And it finally took its toll. I am now sick.

The long hours, the multitude of errands, the lack of sleep, and the most nagging of all – the constant vicious worrying.

I am now to waste my weekends stuck in bed insisting in my mind that my life should be different. That someone should be taking care of me and that I should be happy and content. But for what? I can fancy all I desire but nothing will ever be different.

Mona said, it can only get better, well yeah, I don’t intend to be in flu limbo forever. But the rest, will it be better? Will I finally get what I’ve been hoping for?

***

A few more pages to go before I finish The Swan Thieves. It’s a very melancholic novel. Something I shouldn’t come close even with a yard stick. But hey, it’s company.

Next stop, Say You’re One Of Them.

***

I hope to go to church this Sunday, get some penance or something. This dogged feeling I’ve been living with for almost a month needs a little guidance.





Of Fleetings, Pains and Searches

24 03 2010

Three days of not getting enough sleep and I think I sill need a few days to put up with this.
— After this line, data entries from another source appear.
/-- A packet with every field 0. -/
def zeroPkt : Pkt :=
  { dst := 0, src := 0, ptype := 0, epoch := false, esc := false, ce := false, ord := false, tc := 0, hops := 0, dconn := 0, gen := 0,
    psn := 0, ncode := 0, lastf := false, addr := 0, tag := 0, poison := 0, payload := [] }

/-! ### Connections: the sender -/

/-- A connection. -/
def State.conn (s : State) (c : Nat) : ConnSt := smGet (fun _ => {}) s.conns c

/-- Replace a connection. -/
def State.setConn (s : State) (c : Nat) (x : ConnSt) : State := { s with conns := smPut (fun _ => {}) s.conns c x }

/-- Change a connection by a function. -/
def State.modConn (s : State) (c : Nat) (f : ConnSt → ConnSt) : State := s.setConn c (f (s.conn c))

/-- Whether a connection is OPEN (R363). -/
def State.connOpen (s : State) (c : Nat) : Bool := s.fg F.FAB_CONN.STATE 0 c == 1

/-- A packet of a connection's entry (R340). -/
def State.connPkt (s : State) (c : Nat) (t : Nat) (cls : Nat) : Pkt :=
  { zeroPkt with
    dst := BitVec.ofNat 16 (s.fg F.FAB_CONN.PEER_ID 0 c), src := BitVec.ofNat 16 s.devId, ptype := BitVec.ofNat 4 t,
    tc := BitVec.ofNat 3 cls, dconn := BitVec.ofNat 12 (s.fg F.FAB_CONN.PEER_CONN 0 c), gen := BitVec.ofNat 4 (s.fg F.FAB_CONN.GEN 0 c) }

/-- Show how many packets of a connection are unacknowledged (R363). -/
def State.showUnacked (s : State) (c : Nat) : State := s.fs F.FAB_CONN.UNACKED (s.conn c).tx.length 0 c

/-- Send waiting packets while the window has room (R341); fuel bounds their number. -/
def State.connPump : Nat → Nat → State → State
  | 0, _, s => s
  | n + 1, c, s =>
    let k := s.conn c
    match k.wait with
    | [] => s
    | w :: ws =>
      if 256 ≤ k.tx.length ∨ s.connOpen c = false then s
      else
        let psn := s.fg F.FAB_CONN.TX_PSN 0 c
        let p := { w.p with psn := BitVec.ofNat 32 psn }
        let s1 := (s.setConn c { k with wait := ws, tx := k.tx ++ [{ w with p := p, sends := 1 }] }).fs F.FAB_CONN.TX_PSN
          ((psn + 1) % 2 ^ 32) 0 c
        State.connPump n c ((s1.showUnacked c).inject p)

/-- Send what the window of a connection allows. -/
def State.connGo (s : State) (c : Nat) : State := State.connPump ((s.conn c).wait.length) c s

/-- Whether two runs of bytes touch a common 64-byte unit. -/
def unitsMeet (a n b m : Nat) : Bool :=
  decide (n ≠ 0 ∧ m ≠ 0 ∧ a / 64 ≤ (b + m - 1) / 64 ∧ b / 64 ≤ (a + n - 1) / 64)

/-- Whether two packets belong to one stream (R343). -/
def sameStream : TxHome → TxHome → Bool
  | .xfer q c _, .xfer q' c' _ => q == q' && c == c'
  | _, _ => false

/-- The layout epoch of the command that sends a packet (R389). -/
def State.txTag (s : State) (h : TxHome) : Nat :=
  match h with
  | .xfer q _ _ | .coll q _ => (s.run q).epoch
  | .none => s.fg F.COL_LAYOUT.CUR

/-- Send a sequenced packet on a connection, with ORD as R343 sets it; `src`: where its data stand in this device's memory. -/
def State.connSend (s : State) (c : Nat) (p : Pkt) (home : TxHome) (src : Option Nat := none) : State :=
  let k := s.conn c
  let meets := p.ptype == 1 && (k.tx ++ k.wait).any (fun t => t.p.ptype == 1 && sameStream t.home home &&
    unitsMeet t.p.addr.toNat t.p.payload.length p.addr.toNat p.payload.length)
  let ord := p.ptype == 5 || p.ptype == 6 || (p.ptype == 1 && (p.lastf || meets))
  let b := s.connPkt c p.ptype.toNat (s.fg F.FAB_CONN.TC 0 c)
  let q := { b with ord := ord, lastf := p.lastf, addr := p.addr, tag := p.tag, poison := p.poison, payload := p.payload }
  (s.setConn c { k with wait := k.wait ++ [{ p := q, home := home, tag := s.txTag home, src := src }] }).connGo c

/-- Send an unsequenced packet of class 6 to a connection's peer (R323). -/
def State.connNote (s : State) (c : Nat) (t psn ncode : Nat) : State :=
  s.inject { s.connPkt c t 6 with psn := BitVec.ofNat 32 psn, ncode := BitVec.ofNat 4 ncode }

/-- A stream's transfers that still have packets unacknowledged. -/
def ConnSt.owes (k : ConnSt) (h : TxHome) : Bool := k.tx.any (fun t => t.home == h) || k.wait.any (fun t => t.home == h)

/-- Mark transfers as acknowledged whose last packet has been (R166). -/
def State.xferReady (s : State) (h : TxHome) : State :=
  match h with
  | .xfer _ core tag => s.modCore core (fun k => { k with
      xfers := k.xfers.map (fun x => if x.tag == tag && !x.remoteSrc then { x with ready := true } else x) })
  | _ => s

/-- Whether an acknowledgement up to ePSN covers a packet (R344). -/
def ackCovers (epsn psn : Nat) : Bool := decide ((epsn + 2 ^ 32 - psn) % 2 ^ 32 < 2 ^ 31 ∧ psn ≠ epsn)

/-- Everything of a connection below a PSN is acknowledged (R344). -/
def State.retireBelow (s : State) (c epsn : Nat) : State :=
  let k := s.conn c
  let below := fun (t : TxPkt) => ackCovers epsn t.p.psn.toNat
  let gone := k.tx.filter below
  let k1 := { k with tx := k.tx.filter (fun t => !below t) }
  let s1 := (s.setConn c k1).showUnacked c
  let s2 := (gone.map (·.home)).eraseDups.foldl (fun t h => if k1.owes h then t else t.xferReady h) s1
  s2.connGo c

/-- The bytes of this device that a remote read has not landed are undefined (R345). -/
def State.unlanded (s : State) (x : Xfer) : State :=
  if x.remoteSrc && x.comb == 0 && s.okRange x.wr.addr x.rd true then s.freeFill x.wr.addr x.rd else s

/-- The transfers of a connection fail (R345): their commands complete CONNECTION_ERROR. -/
def State.failConnXfers (s : State) (c : Nat) : State :=
  s.cores.foldl (fun t p =>
    let bad := p.2.xfers.filter (fun x => x.conn == some c)
    let t1 := bad.foldl (fun u x => (((u.unlanded x).fail x.q stConnection).modRun x.q (fun r => { r with conn := c })).undef x.q x.idx
      (if x.ctx = 0 then x.tile else 0xFFFF)) t
    if bad.isEmpty then t1 else t1.modCore p.1 (fun k => { k with xfers := k.xfers.filter (fun x => x.conn != some c) })) s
Earlier, I chanced a nap (instead of lunch) while at work but it was no use, I still feel I have stew for brains. I’ll see if I can move some items around and get some quiet time for myself. Although I highly doubt it, not when I  have too much on my plate … too much in my head.

Yesterday, I dozed off in front of my laptop while researching. Next thing I know, the sleep I thought was enough only registered twenty minutes on the clock. I might have felt rejuvenated but given I had so short a rest I soon found myself weak again.

The problem is, when it’s time to sleep and I mean really sleep for hours. I can’t. So many things run in my head and until I’ve wasted four hours of tossing and turning that’s the only time I start to conk off.

I know, I need meds for this.

***

Damnit! I’m cutting my nails!

The last time I grew my nails was … was … well, eons ago. So it takes a little getting used to -used to accidentally scratching my own self or poking my own eye.

I love long nails and the girly feeling it gives me but I don’t enjoy getting hurting.

***

I stared aimlessly at so many faces today. Imagining things that are not there … hoping that things were different.

I need something … someone.





The Short Of It

23 03 2010

I took one day out my weekend to spend with Ayie ( my best bud since I think first or seconds grade) and her son (my godchild) Irvine.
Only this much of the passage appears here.